Ленка, вздохнув, подозвала собаку, усадила рядом, обняла её крепко, как бы набираясь сил, и продолжила:

– Главное, беды на этом не кончились. Когда детей вывозили, а они ведь были ослабленные, Костик заболел. Его и еще нескольких ребят сняли с поезда и отправили в больницу, а Стальку повезли дальше, сюда, в Свердловск. Никто девчонке ничего не сказал, не объяснил, где и на сколько оставлен брат. Она очень тяжело переживала разлуку, сама заболела даже, много плакала, хотела убежать с поезда, когда стояли на большой станции, но её милиционеры обратно вернули. Ругали сильно, она вообще замкнулась с горя, даже заикаться стала. И от отца вестей не было… Он же не знал, где они. Да и на секретном производстве работал, никаких писем нельзя писать…

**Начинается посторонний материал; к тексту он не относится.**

/-- The reader of R60 over a buffer that `BUFLEN` and `NBITS` can count, whatever `BUF_MAX` is. -/
theorem Dec.loaded_inv_of_small {order : Order} {offset : Word32} {data : List Byte} (hdata : 8 * data.length < 2 ^ 32)
    (hoffset : offset.toNat ≤ 16 * (data.length / 2)) : (Dec.loaded order offset data).Inv := by
  have hlen : (Dec.loaded order offset data).buflen.toNat = data.length := Nat.mod_eq_of_lt (by omega)
  have hsmall : 8 * (Dec.loaded order offset data).buflen.toNat < 2 ^ 32 := by rwa [hlen]
  exact
    { Dec.reset_inv with
      buf_wf := Mem.ofBytes_wf data
      buf_bound := fun a ha => by
        rw [hlen] at ha
        exact (Mem.read_ofBytes data a).trans (by rw [List.getElem?_eq_none ha]; rfl)
      buflen_small := hsmall
      cursor := by rw [Dec.nbits_of_small hsmall, hlen]; exact hoffset }

section Reader
variable {e : Enc} {words : Nat}

theorem Enc.finished_contents (hwbits : e.wbits.toNat = 16 * words) :
    Claims.contents e.finished = (List.range (8 + 2 * words)).map e.finished.obuf.read :=
  Enc.finished_output hwbits

/-- A reader over a finished frame, its cursor behind the header, reads the writer's stream. -/
theorem Enc.finished_reader (hwf : e.obuf.wf = true) (hwbits : e.wbits.toNat = 16 * words)
    (hlen : e.wstream.length = 16 * words) (hsmall : words < 2 ^ 24) :
    (Dec.loaded e.finished.order 64 (Claims.contents e.finished)).Inv ∧
      (Dec.loaded e.finished.order 64 (Claims.contents e.finished)).remaining = e.wstream := by
  have hdata : (Claims.contents e.finished).length = 8 + 2 * words := by simp [Enc.finished_contents hwbits]
  have hcursor : (64 : Word32).toNat = 64 := rfl
  have hinv : (Dec.loaded e.finished.order 64 (Claims.contents e.finished)).Inv :=
    Dec.loaded_inv_of_small (by omega) (by omega)
  have hbuflen : (Dec.loaded e.finished.order 64 (Claims.contents e.finished)).buflen.toNat = 8 + 2 * words := by
    rw [← hdata]
    exact Nat.mod_eq_of_lt (by omega)
  have hnbits : (Dec.loaded e.finished.order 64 (Claims.contents e.finished)).nbits.toNat - 64 = e.wstream.length := by
    rw [Dec.nbits_of_small hinv.buflen_small, hbuflen, hlen]
    omega
  refine ⟨hinv, ?_⟩
  show Dec.streamBits _ (16 * 4) (_ - 64) = _
  rw [hnbits]
  refine Dec.streamBits_of_stored hlen fun i hi => ?_
  have hbyte : e.finished.obuf.read (8 + i) = (streamBytes e.order e.wstream words)[i] := by
    rw [Enc.finished_eq hwbits]
    exact Mem.read_writeBytes_in (Mem.writeBytes_wf hwf 0 _) 8 i _ hi
  rw [streamBytes_length] at hi
  refine (Mem.read_ofBytes _ _).trans ?_
  simp only [Enc.finished_contents hwbits, List.getElem?_map, List.getElem?_range (show 2 * 4 + i < 8 + 2 * words by omega),
    Option.map_some, Option.getD_some]
  exact hbyte

end Reader

/-! ## The round trip (R93) -/

section RoundTrip
variable {q : BitVec 6} {mbtotal : BitVec 16} {ws : List Code} {b : Bits}

/-- `ENC_START` puts the encode engine at the start of a frame. -/
theorem Enc.start_midFrame (hmb : mbtotal ≠ 0) (version : Code) {e : Enc} (hwf : e.obuf.wf = true) :
    Enc.MidFrame q mbtotal false (6 * mbtotal.toNat)
      { Enc.reset with
        order := e.order, obuf := e.obuf, mbtotal := mbtotal, version := version, phase := .blockStart } := by
  have hfresh : (Enc.initWriter e.order e).Inv := { Enc.reset_inv with obuf_wf := hwf }
  have hinv := Enc.start_inv hfresh (Enc.start_begins hmb version _)
  have hleft : blockIndex 0 0 + 6 * mbtotal.toNat = 6 * mbtotal.toNat := Nat.zero_add _
  exact ⟨hinv, rfl, nofun, hleft, hinv.phase_between (.inl rfl) hleft⟩

/-- `ENC_START` and the `ENC_PUT`s of a frame. -/
theorem FrameCoding.exists_put_run (h : FrameCoding q false (6 * mbtotal.toNat) ws b) (hq : q ≠ 0) (hmb : mbtotal ≠ 0)
    (hfit : b.length ≤ 2 ^ 32 - 1) (version : Code) {s : State} (hwf : s.enc.obuf.wf = true) :
    ∃ t, Claims.runAll (.encStart mbtotal version :: ws.map .encPut) s = some t ∧
      t.enc.MidFrame q mbtotal false 0 ∧ t.enc.wstream = b ∧ t.enc.taken = ws := by
  obtain ⟨e, henc, hend⟩ := h.encodes hq (Enc.start_midFrame hmb version hwf) (by simpa [Enc.reset] using hfit)
  obtain ⟨t, ht, rfl⟩ := henc.runs ((s.withEnc _).respond Claims.ok0) rfl
  exact ⟨t, (runAll_cons ((encStartBeginsAnAttempt.2 s mbtotal version).2 hmb) _).trans ht, hend, henc.wstream,
    henc.taken⟩

/-- `ENC_FINISH` after them. -/
theorem FrameCoding.exists_encode_run (h : FrameCoding q false (6 * mbtotal.toNat) ws b) (hq : q ≠ 0)
    (hmb : mbtotal ≠ 0) (hcount : ws.length ≤ 65472) (version : Code) {s : State} (hwf : s.enc.obuf.wf = true) :
    ∃ (e : Enc) (t : State),
      Claims.runAll (.encStart mbtotal version :: (ws.map .encPut ++ [.encFinish])) s = some t ∧
      t.enc = e.closed.finished ∧ e.MidFrame q mbtotal false 0 ∧ e.wstream = b ∧ e.taken = ws := by
  have hbits := h.length_le
  obtain ⟨t, ht, hend, hstream, htaken⟩ := h.exists_put_run hq hmb (by omega) version hwf
  have hphase : t.enc.phase = .frameDone := hend.phase
  have hwords : t.enc.codecount.toNat = ws.length := by rw [hend.inv.count, htaken]
  have hhint : countHint t.enc.codecount.toNat ≤ 32767 := by
    simp only [hwords, countHint, roundUp32, ceilDiv]
    omega
  have hwbits : t.enc.wbits.toNat = b.length := by rw [hend.inv.wbits_len, hstream]
  have hrun := runAll_append (.encStart mbtotal version :: ws.map .encPut) [.encFinish] s
  rw [ht, Option.bind_some, runAll_cons (exec_encFinish_fits hphase hhint (by omega))] at hrun
  exact ⟨t.enc, _, hrun, rfl, hend, hstream, htaken⟩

– Да уж, ситуация! – посочувствовал Женька.

– Здесь Сталька в школу попала, на класс ниже, ведь не до учёбы в Ленинграде было! А тут жили в детском доме, где-то в пригороде. Она рассказывала, что есть хотела постоянно, даже в чужие тарелки смотрела и ей казалось, что другим больше положили… На кухне часто дежурила, чтоб на дне кастрюли кашу подчищать, ложкой соскребать и есть…

– А баба Вера, раз тяжело в войну жили, и сейчас всё кусочки доедает и тарелку затирает, особенно, если с мясом или подливом, – смущённо заметил Мишка.

– И моя тоже! – отозвалась Лена. – Они все так, кто войну тяжело пережил, всё то поколение. Я только недавно поняла…

– А я сейчас! – смутился Мишка ещё больше.

– А мои дед с бабкой на Уралмаше работали, можно сказать, вкалывали, круглыми сутками из цехов не вылезали, в подсобках на ящиках спали, но у них эти были… Нормы питания другие. Рабочие пайки… У нас почти вся родня на производстве! И просились на фронт, но их не пустили. У деда тоже бронь была, он специалист хороший! У него наград – во! – Женька широко показал на всю свою грудь. – Дед в музее Уралмашзавода есть, там многие из их цеха, они госзаказ выполняли! Военный! Слышали про Уральский добровольческий танковый корпус? Во! Это они танки-то делали! Секретное производство! Наши танки! Слышали?

– Конечно! Я тоже в музее Уралмашзавода был! Там всё показано! Вообще, здорово! Броня – во! Башня – во! – Мишка широко развёл руки в разные стороны, изображая мощь железной машины, но осёкся, поняв, что прервал девчонку на полуслове.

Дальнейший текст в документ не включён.